Material provided:
-- ==== Sys2Proof/Laws/Invariants.lean ====
section
/-! SUPPORT. Each host operation keeps the invariants of the unit that issues it, and leaves the other unit's instance but for its
queue. -/

namespace Sys2Proof.Machine

theorem Block.Inv.of_same {b c : Block} (h : b.Inv) (ht : c.timer = b.timer) (hp : c.pbuf.len.toNat ≤ 9) (hx : c.xbuf = b.xbuf)
    (ha : b.timer.waiting = true → c.act = .inWait) (hf : c.fore = b.fore) (hq : c.port = b.port) : c.Inv where
  timer := ht ▸ h.timer
  plen := hp
  xlen := hx ▸ h.xlen
  waitAct hw := ha (ht ▸ hw)
  shellPort hs := by rw [hq]; exact h.shellPort (hf ▸ hs)

theorem Block.Inv.with_timer {b : Block} (h : b.Inv) {t : Timer} (ht : t.Inv) (a : Activity)
    (ha : t.waiting = true → a = .inWait) : Block.Inv { b with timer := t, act := a } where
  timer := ht
  plen := h.plen
  xlen := h.xlen
  waitAct := ha
  shellPort := h.shellPort

theorem opConfigure_inv {r a b ps m s t} (h : opConfigure r a b ps m s = .next t) (hi : (s.block r).Inv) : (t.block r).Inv := by
  rcases opConfigure_next h with rfl | ⟨hr, ⟨p, hp⟩, rfl⟩
  · exact hi
  · rw [State.block_setBlock]
    have hw := ((Block.ready_iff _).1 hr).1
    exact hi.with_timer (Timer.arm_inv hw a b m hp) _ (fun h' => by simp [hw] at h')

theorem opRegisterCallback_inv {r fn s t} (h : opRegisterCallback r fn s = .next t) (hi : (s.block r).Inv) : (t.block r).Inv := by
  rcases opRegisterCallback_next h with rfl | ⟨hr, rfl⟩
  · exact hi
  · rw [State.block_setBlock]
    exact hi.with_timer (t := { (s.block r).timer with cb := .tickInc })
      ⟨hi.timer.runIe, hi.timer.waitRuns, hi.timer.pendingRuns, hi.timer.runPsel, hi.timer.runPdiv⟩ _ hi.waitAct

theorem opDisable_inv {r s t} (h : opDisable r s = .next t) (hi : (s.block r).Inv) : (t.block r).Inv := by
  rcases opDisable_next h with rfl | ⟨hr, rfl⟩
  · exact hi
  · rw [State.block_setBlock]
    have hw := ((Block.ready_iff _).1 hr).1
    exact hi.with_timer (Timer.clearFlags_inv hw) _ (fun h' => by simp [hw] at h')

theorem opWaitTicks_inv {r n a b ps m s t} (h : opWaitTicks r n a b ps m s = .next t) (hi : (s.block r).Inv) : (t.block r).Inv := by
  rcases opWaitTicks_next h with rfl | ⟨hw, -, rfl⟩ | ⟨hr, ht, ⟨p, hp⟩, rfl⟩
  · exact hi
  · rw [State.block_setBlock]
    exact hi.with_timer hi.timer _ (fun h' => by simp [hw] at h')
  · rw [State.block_setBlock]
    have hw := ((Block.ready_iff _).1 hr).1
    refine hi.with_timer (Timer.beginWait_inv hw ht n a b m hp) _ (fun h' => ?_)
    unfold Timer.beginWait at h'
    split at h'
    · simp [hw] at h'
    · rename_i hn; exact if_neg hn

theorem opSendByte_inv {r b s t} (h : opSendByte r b s = .next t) (hi : (s.block r).Inv) : (t.block r).Inv := by
  rcases opSendByte_next h with rfl | ⟨hr, rfl⟩
  · exact hi
  · simpa using hi

theorem opReceiveByte_inv {r s t} (h : opReceiveByte r s = .next t) (hi : (s.block r).Inv) : (t.block r).Inv := by
  rcases opReceiveByte_next h with rfl | ⟨hw, -, rfl⟩ | ⟨hw, _, _, -, rfl⟩
  · exact hi
  all_goals
    rw [State.block_setBlock]
    exact hi.of_same rfl hi.plen rfl (fun h' => by simp [hw] at h') rfl rfl

theorem opSendText_inv {r buf s t} (h : opSendText r buf s = .next t) (hi : (s.block r).Inv) : (t.block r).Inv := by
  rcases opSendText_next h with rfl | ⟨hw, _, _, rfl⟩
  · exact hi
  · rw [State.block_setBlock_of_peer, State.block_setBlock]
    exact hi.of_same rfl hi.plen rfl (fun h' => by simp [hw] at h') rfl rfl

theorem receiveTextByte_inv {r s t} (h : receiveTextByte r s = .next t) (hw : (s.block r).timer.waiting = false) (hi : (s.block r).Inv) :
    (t.block r).Inv := by
  rcases receiveTextByte_next h with ⟨rfl, -⟩ | ⟨_, -, rfl⟩ | ⟨_, _, p, -, -, hp, rfl⟩
  · exact hi
  · rw [State.block_setBlock]
    exact hi.of_same rfl hi.plen rfl (fun h' => by simp [hw] at h') rfl rfl
  · rw [State.block_setBlock]
    have h1 := Text.append_len hp
    have h2 := (Text.append_eq_some hp).1
    exact hi.of_same rfl (by show p.len.toNat ≤ 9; omega) rfl (fun h' => by simp [hw] at h') rfl rfl

theorem opReceiveText_inv {r s t} (h : opReceiveText r s = .next t) (hi : (s.block r).Inv) : (t.block r).Inv := by
  rcases opReceiveText_next h with rfl | ⟨hw, -, h⟩ | ⟨hr, h⟩
  · exact hi
  · exact receiveTextByte_inv h hw hi
  · have hw := ((Block.ready_iff _).1 hr).1
    refine receiveTextByte_inv h (by rw [State.block_setBlock]; exact hw) ?_
    rw [State.block_setBlock]
    exact hi.of_same rfl (by simp) rfl (fun h' => by simp [hw] at h') rfl rfl

theorem HostEffect.inv_peer {r s t} (h : HostEffect r s t) (hi : (s.block r.peer).Inv) : (t.block r.peer).Inv := by
  obtain ⟨q, e⟩ := h.peer
  rw [e]
  exact hi.of_same rfl hi.plen rfl hi.waitAct rfl rfl

/-- What a host operation of either unit keeps of the control unit's instance. -/
theorem HostEffect.ctrl_block {r s t} (h : HostEffect r s t) : t.ctrl.fore = s.ctrl.fore ∧
    (s.ctrl.timer.cb = .tickInc → t.ctrl.timer.cb = .tickInc) := by
  cases r
  · obtain ⟨q, e⟩ := h.peer
    have e : t.ctrl = { s.ctrl with rxq := q } := e
    simp [e]
  · exact ⟨h.fore, h.cb⟩

/-- What a host operation of either unit keeps of the HMI unit's instance. -/
theorem HostEffect.hmi_block {r s t} (h : HostEffect r s t) : t.hmi.fore = s.hmi.fore ∧
    (s.hmi.timer.cb = .tickInc → t.hmi.timer.cb = .tickInc) := by
  cases r
  · exact ⟨h.fore, h.cb⟩
  · obtain ⟨q, e⟩ := h.peer
    have e : t.hmi = { s.hmi with rxq := q } := e
    simp [e]

/-- A host operation that keeps its unit's invariants keeps the system's, where it leaves `PLEN` alone inside the copy loop. -/
theorem HostEffect.inv {r s t} (h : HostEffect r s t) (hb : (s.block r).Inv → (t.block r).Inv) (hi : s.Inv)
    (hp : s.ctrlShell.st = .setpw → s.ctrlShell.step = 2 → t.ctrl.pbuf.len = s.ctrl.pbuf.len) : t.Inv where
  params := h.params ▸ hi.params
  hmi := by
    cases r
    · exact hb hi.hmi
    · exact h.inv_peer hi.hmi
  ctrl := by
    cases r
    · exact h.inv_peer hi.ctrl
    · exact hb hi.ctrl
  hmiShell := by
    rw [h.hmiShell]
    obtain ⟨h1, h2⟩ := h.hmi_block
    exact { hi.hmiShell with booted := fun hh => ⟨h1.trans (hi.hmiShell.booted hh).1, h2 (hi.hmiShell.booted hh).2⟩ }
  ctrlShell := by
    rw [h.ctrlShell]
    obtain ⟨h1, h2⟩ := h.ctrl_block
    exact { hi.ctrlShell with
      booted := fun hh => ⟨h1.trans (hi.ctrlShell.booted hh).1, h2 (hi.ctrlShell.booted hh).2⟩
      copyIdx := fun a b => by rw [hp a b]; exact hi.ctrlShell.copyIdx a b }
  store := h.store ▸ hi.store
  region := by rw [h.store, h.params]; exact hi.region

end Sys2Proof.Machine
end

What this task involves: Only an exact copy of the listing above, from its first line up to and including the line with "hi.timer.runPdiv⟩ _ hi.waitAct", counts as the answer.

Exercise solution:
-- ==== Sys2Proof/Laws/Invariants.lean ====
section
/-! SUPPORT. Each host operation keeps the invariants of the unit that issues it, and leaves the other unit's instance but for its
queue. -/

namespace Sys2Proof.Machine

theorem Block.Inv.of_same {b c : Block} (h : b.Inv) (ht : c.timer = b.timer) (hp : c.pbuf.len.toNat ≤ 9) (hx : c.xbuf = b.xbuf)
    (ha : b.timer.waiting = true → c.act = .inWait) (hf : c.fore = b.fore) (hq : c.port = b.port) : c.Inv where
  timer := ht ▸ h.timer
  plen := hp
  xlen := hx ▸ h.xlen
  waitAct hw := ha (ht ▸ hw)
  shellPort hs := by rw [hq]; exact h.shellPort (hf ▸ hs)

theorem Block.Inv.with_timer {b : Block} (h : b.Inv) {t : Timer} (ht : t.Inv) (a : Activity)
    (ha : t.waiting = true → a = .inWait) : Block.Inv { b with timer := t, act := a } where
  timer := ht
  plen := h.plen
  xlen := h.xlen
  waitAct := ha
  shellPort := h.shellPort

theorem opConfigure_inv {r a b ps m s t} (h : opConfigure r a b ps m s = .next t) (hi : (s.block r).Inv) : (t.block r).Inv := by
  rcases opConfigure_next h with rfl | ⟨hr, ⟨p, hp⟩, rfl⟩
  · exact hi
  · rw [State.block_setBlock]
    have hw := ((Block.ready_iff _).1 hr).1
    exact hi.with_timer (Timer.arm_inv hw a b m hp) _ (fun h' => by simp [hw] at h')

theorem opRegisterCallback_inv {r fn s t} (h : opRegisterCallback r fn s = .next t) (hi : (s.block r).Inv) : (t.block r).Inv := by
  rcases opRegisterCallback_next h with rfl | ⟨hr, rfl⟩
  · exact hi
  · rw [State.block_setBlock]
    exact hi.with_timer (t := { (s.block r).timer with cb := .tickInc })
      ⟨hi.timer.runIe, hi.timer.waitRuns, hi.timer.pendingRuns, hi.timer.runPsel, hi.timer.runPdiv⟩ _ hi.waitAct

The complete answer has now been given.